Authored by alc on May 24 2025, 7:11 PM.

Details

Reviewers

dougm
kib
markj

Commits

rG1fee99800a79: vm_page: Retire its listq field

Test Plan

One way that I evaluated this change was to look at vm.stats.page. Specifically, I looked at the ratio of queue_noops to queue_ops. With this change, the ratio is reduced, but it is still the same order of magnitude. For example, after a series of buildworlds, I was seeing a ratio of 456 for a stock kernel, and 363 with this patch applied.

Diff Detail

Repository

rG FreeBSD src repository

Lint

Lint Not Applicable

Unit

Tests Not Applicable

Event Timeline

alc requested review of this revision.May 24 2025, 7:11 PM

alc created this revision.

Observe that I am not actually calling vm_page_dequeue() before calling vm_phys_free_pages() in various places. Instead, I am relying entirely on a call to vm_page_dequeue() from vm_freelist_add(). The argument for not unconditionally calling vm_page_dequeue() before calling vm_phys_free_pages() is that some fraction of the time, the dequeue can still be deferred because the page, or chunk of pages, that we are freeing will be the "right-hand" buddy to a page that is already in the buddy queues.

sys/vm/vm_page.c
2553	The explanation for this call to vm_page_dequeue() is the same as that seen above in vm_page_alloc_noobj_domain().

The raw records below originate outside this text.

-- ==== Sys2Proof/Machine/Messages.lean ====
section
/-!
DEFINITION. Messaging, mailbox and actor instructions: majors 0x1C to 0x1E (R194 to R211), and FENCE.M (R220).
-/

namespace Sys2Proof.Machine

/-! ## Sending -/

/-- A MAILBOX trap (R210). -/
def mailboxTrap {α : Type} (cause : Nat) (info : Word) : M α := trapM 0x15 (BitVec.ofNat 64 cause) info

/-- What a send puts into the header and the outbound entry beyond its payload (R169, R196). -/
structure SendInfo where
  dst : BitVec 32
  typ : Nat
  flags : Nat
  tc : Nat
  xf : Nat
  rank : Nat
  weight : Nat := 0
  tiles : List TileRef := []
  kind : MsgKind := .plain
  multi : Bool := false
  sender : BitVec 32
  len : Nat
  deriving DecidableEq, Repr

/-- The state with a message of actor a in a free outbound entry, carrying the published signature unless it is multi-part (R178, R183, R307);
the signature and SIG are the actor's next send's. -/
def State.post (s : State) (core idx : Nat) (a : Actor) (i : SendInfo) (payload : List (Word × Byte)) : State :=
  let sig := if i.multi then none else a.pub.map (·.1)
  let flags := i.flags + (if sig.isSome then 128 else 0) + if i.multi then 8 else 0
  let m : Msg := ⟨s.dist.next, i.kind, core, a.addr, a.part, i.dst, i.tc,
    mkHeader i.sender.toNat i.typ flags (i.xf + 8 * i.tc) i.len i.rank i.dst.toNat, payload, i.weight, i.tiles, sig, i.multi, 0, .flying⟩
  let s1 := s.upCore core fun c => { c with outbound := c.outbound ++ [m] }
  let s2 := if i.multi then s1 else s1.upActor core idx fun a => { a with pub := none }
  { s2 with dist := { s2.dist with next := s2.dist.next + 1 } }

/-- Whether a core has a free outbound entry (R183). -/
def Core.outFree (c : Core) : Bool := c.outbound.length < 32

/-- What makes the six sends differ (R196), and JADD and REPLY (R197, R207). -/
inductive SendKind where
  | plain
  | request (tag : Word)
  | weighted
  | tiles
  | gang
  | join (rank : Nat)
  | reply (tag : Nat)
  deriving DecidableEq, Repr

/-- Whether an address operand is one that no send accepts (R20, R195). -/
def badDest (t : Word) : Bool := t.toNat / 2 ^ 48 ≠ 0 || 0xFFE0 ≤ t.toNat / 2 ^ 32 || t.getLsbD 3

/-- LM faults of an LDL.64 at each of n granules from address a (R89, R195). -/
def granFaults (a : Word) : Nat → M Unit
  | 0 => pure ()
  | n + 1 => do
    lmFaults a 8 8 { kind := 0, size := 3 }
    granFaults (a + 8) n

/-- The tiles that a SENDT payload lists; none when the list is malformed or a handle invalid (R196). -/
def tileList (a : Actor) (p : List (Word × Byte)) : Option (List TileRef) :=
  let w := fun i => (p.getD i (0, 0)).1.toNat
  let n := w 0
  if n = 0 || 8 < n || 8 * p.length < 8 + 16 * n then none
  else (List.range n).mapM fun j =>
    let x := w (1 + 2 * j)
    let y := w (2 + 2 * j)
    match a.tlrOf (x % 2 ^ 32) with
    | none => none
    | some r =>
      if tileCount r ≤ x / 2 ^ 32 || y / 2 ^ 32 ≠ 0 || y % 128 ≠ 0 then none
      else some ⟨x % 2 ^ 32, r, x / 2 ^ 32, y % 2 ^ 32⟩

/-- The actor address of gang member i, without a mailbox. -/
def State.member (s : State) (a : Actor) (i : Nat) : Option (BitVec 32) :=
  ((s.gangOf a.gang).bind fun g => g.members[i]?).map fun m => m.2.2

/-- The checks that can still fail and the header of a send (R196, R197): the status, or what to send. -/
def sendInfo (k : SendKind) (a : Actor) (t : Word) (tc xf len : Nat) (p : List (Word × Byte)) : M (Except Nat SendInfo) := do
  let s ← get
  let base : SendInfo := { dst := t.setWidth 32, typ := t.toNat / 2 ^ 32 % 2 ^ 16, flags := 0, tc := tc, xf := xf, rank := a.rank
                           sender := a.addr, len := len }
  match k with
  | .plain => pure (.ok base)
  | .request g =>
    let tag := tget .free a.tags (g.toNat % 16)
    if g.toNat / 16 ≠ 0 || tag.bind.isNone || tag.out then pure (.error 2)
    else pure (.ok { base with flags := 64, rank := g.toNat })
  | .weighted =>
    if a.csr.w = 0 then pure (.error 3)
    else if a.csr.w = 1 then trapM 0x0F 1 0
    else pure (.ok { base with flags := 1, weight := a.csr.w / 2 })
  | .tiles => match tileList a p with
    | some l => pure (.ok { base with flags := 4, tiles := l })
    | none => pure (.error 2)
  | .gang =>
    if t.toNat / 2 ^ 24 % 256 ≠ 0 then pure (.error 2)
    else match s.member a (t.toNat / 16 % 2 ^ 20) with
      | some m => pure (.ok { base with dst := BitVec.ofNat 32 (s.devNum.toNat * 2 ^ 24 + m.toNat % 2 ^ 24 / 16 * 16 + t.toNat % 8) })
      | none => pure (.error 2)
  | .join r => pure (.ok { base with rank := r })
  | .reply g => pure (.ok { base with flags := 2, rank := g, kind := .reply })

/-- Queues a message of the acting actor, or status 1 where no outbound entry is free (R183, R195, R196). -/
def commitSend (k : SendKind) (a : Actor) (i : SendInfo) (p : List (Word × Byte)) : M Nat := do
  let s ← get
  if !s.c.outFree then pure 1
  else
    modify fun u =>
      let u1 := u.post u.cur u.actIdx a i p
      match k with
      | .request g => u1.upAct fun b => { b with tags := tset .free b.tags g.toNat { tget .free b.tags g.toNat with out := true, landed := none, sig := none } }
      | .weighted => u1.upAct fun b => { b with csr := { b.csr with w := a.csr.w - a.csr.w / 2 } }
      | _ => u1
    pure 0

/-- The status of a send whose payload lies in LM (R195): size class z, destination operand t, payload operand g. -/
def sendLm (k : SendKind) (z tc : Nat) (t g : Word) : M Nat := do
  let s ← get
  match s.act with
  | none => pure 2
  | some a =>
    if badDest t || g.getLsbD 3 || 6 ≤ g.toNat % 8 then pure 2
    else
      let ad := g &&& (BitVec.allOnes 64 <<< 4)
      let n := 16 * 4 ^ z
      granFaults ad (n / 8)
      let p := s.c.m.lm.grans (ad.toNat / 8) (n / 8)
      match ← sendInfo k a t tc (g.toNat % 8) n p with
      | .error e => pure e
      | .ok i => commitSend k a i p

/-- A send from LM: its registers, then the status to g[D] (R195). -/
def sendWith (readD : Bool) (k : Word → SendKind) (z : BitVec 3) (b a d : BitVec 5) (tc : Nat) (s : State) :
    Host.Outcome State Fault Refusal :=
  finish s do
    let r ← issue 0 false ((if readD then [gR d] else []) ++ [gR a, gR b])
    let x ← if readD then readG r d else pure 0
    let t ← readG r a
    let g ← readG r b
    let st ← sendLm (k x) z.toNat tc t g
    writeVarG d (BitVec.ofNat 64 st)
    retire 4

/-- SEND (R195). -/
def execSend (z : BitVec 3) (b a d : BitVec 5) (t : BitVec 2) (s : State) : Host.Outcome State Fault Refusal :=
  sendWith false (fun _ => .plain) z b a d t.toNat s
/-- SENDR (R196). -/
def execSendr (z : BitVec 3) (b a d : BitVec 5) (t : BitVec 2) (s : State) : Host.Outcome State Fault Refusal :=
  sendWith true .request z b a d t.toNat s
/-- SENDW (R188, R196). -/
def execSendw (z : BitVec 3) (b a d : BitVec 5) (t : BitVec 2) (s : State) : Host.Outcome State Fault Refusal :=
  sendWith false (fun _ => .weighted) z b a d t.toNat s
/-- SENDT (R196). -/
def execSendt (z : BitVec 3) (b a d : BitVec 5) (t : BitVec 2) (s : State) : Host.Outcome State Fault Refusal :=
  sendWith false (fun _ => .tiles) z b a d t.toNat s
/-- SENDG (R196). -/
def execSendg (z : BitVec 3) (b a d : BitVec 5) (t : BitVec 2) (s : State) : Host.Outcome State Fault Refusal :=
  sendWith false (fun _ => .gang) z b a d t.toNat s

/-- SENDV: the payload is v[B] with its seals (R196). -/
def execSendv (b a d : BitVec 5) (t : BitVec 2) (s : State) : Host.Outcome State Fault Refusal :=
  finish s do
    let r ← issue 0 false [gR a, vR b]
    let g ← readG r a
    let u ← get
    let p := (List.range 16).map fun j => (pair (r.vv b.toNat) j, pairSeal (r.vsl b.toNat) j)
    let st ← match u.act with
      | none => pure 2
      | some k =>
        if badDest g then pure 2
        else match ← sendInfo .plain k g t.toNat 0 128 p with
          | .error e => pure e
          | .ok i => commitSend .plain k i p
    writeVarG d (BitVec.ofNat 64 st)
    retire 4

/-- REPLY (R197). -/
def execReply (z : BitVec 3) (b a d : BitVec 5) (s : State) : Host.Outcome State Fault Refusal :=
  finish s do
    let r ← issue 0 false [gR a, gR b]
    let t ← readG r a
    let g ← readG r b
    let st ← if t.toNat / 2 ^ 36 ≠ 0 then pure 2 else sendLm (.reply (t.toNat / 2 ^ 32 % 16)) z.toNat 0 t g
    writeVarG d (BitVec.ofNat 64 st)
    retire 4

/-- JADD (R207). -/
def execJadd (b a d : BitVec 5) (l : BitVec 3) (s : State) : Host.Outcome State Fault Refusal :=
  finish s do
    let r ← issue l.toNat false [gR d, gR a, gR b]
    let x ← readG r d
    let t ← readG r a
    let g ← readG r b
    let z := x.toNat / 2 ^ 16
    let st ← if 4 < z then pure 2 else sendLm (.join (x.toNat % 2 ^ 16)) z 1 t g
    writeVarG d (BitVec.ofNat 64 st)
    retire 4

/-- FWD (R198): the firing's message again, as it landed.  In a context that holds no firing it traps MAILBOX with cause 0x03, at either level (R408, log 78). -/
def execFwd (a d : BitVec 5) (t : BitVec 2) (s : State) : Host.Outcome State Fault Refusal :=
  finish s do
    let r ← issue 0 false [gR a]
    let g ← readG r a
    let u ← get
    let st ← if badDest g then pure 2
      else match u.x.firing with
        | none => mailboxTrap 3 0
        | some f =>
          if f.join || f.forwarded then mailboxTrap 3 (BitVec.ofNat 64 f.mb)
          else match u.c.actor f.actor with
            | none => pure 2
            | some k =>
              if !u.c.outFree then pure 1
              else
                let h := f.header.toNat
                let len := h / 2 ^ 64 % 2 ^ 13
                let p := u.c.m.lm.grans ((k.mb f.mb).payAt (f.slots.headD 0) / 8) ((len + 7) / 8)
                let i : SendInfo := { dst := g.setWidth 32, typ := g.toNat / 2 ^ 32 % 2 ^ 16, flags := h / 2 ^ 54 % 2 * 64 + 16, tc := t.toNat, xf := 0
                                      rank := h / 2 ^ 80 % 2 ^ 16, sender := BitVec.ofNat 32 h, len := len, multi := 1 < f.slots.length }
                modify fun v => (v.post v.cur f.actor k i p).upX fun x => { x with firing := some { f with forwarded := true } }
                pure 0
    writeVarG d (BitVec.ofNat 64 st)
    retire 4

/-! ## Mailboxes and tags -/

/-- Whether n bytes at a lie in an actor's window, in LM and at or above XB (R172, R203). -/
def Core.windowAt (c : Core) (k : Actor) (a n : Nat) : Bool := c.inLm a n && k.inWindow a n

/-- Whether configuration word g with ring base b is valid for an actor of a core (R174, R199). -/
def cfgOk (c : Core) (k : Actor) (g : Word) (b : Nat) : Bool :=
  let m : Mailbox := ⟨g, b, [], [], [], none⟩
  let n := g.toNat % 8
  m.f 3 6 == 0 && m.typ < 0xFFE2 && m.f 14 3 ≤ 4 && m.rsv < m.k && !(m.ord && m.kind == 0) && b % 128 == 0
    && c.windowAt k b (ringEnd b m.k m.z - b)
    && (if m.kind == 0 || m.kind == 2 then m.entry % 2 == 0 && m.entry < c.xbAddr else m.entry == 0)
    && (n ≠ 7 || (m.kind == 0 && 1 ≤ m.f 14 3 && 1 ≤ m.rsv))

/-- Whether a mailbox is in use, so that it cannot be configured (R199). -/
def Actor.mbBusy (k : Actor) (n : Nat) : Bool :=
  let m := k.mb n
  m.kind ≠ 3 && (!m.slots.isEmpty || !m.waiting.isEmpty || k.awaited n ≠ 0 || m.join.isSome)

alc edited the test plan for this revision. (Show Details)May 24 2025, 7:24 PM

alc added inline comments.May 24 2025, 7:31 PM

sys/vm/vm_page.c
2553	Actually, that explanation only partially fits this case, because we are pulling pages from the default pool. Nonetheless, we are allocating a chunk of pages, and the second, third, etc. pages in that chunk may still have pending dequeues.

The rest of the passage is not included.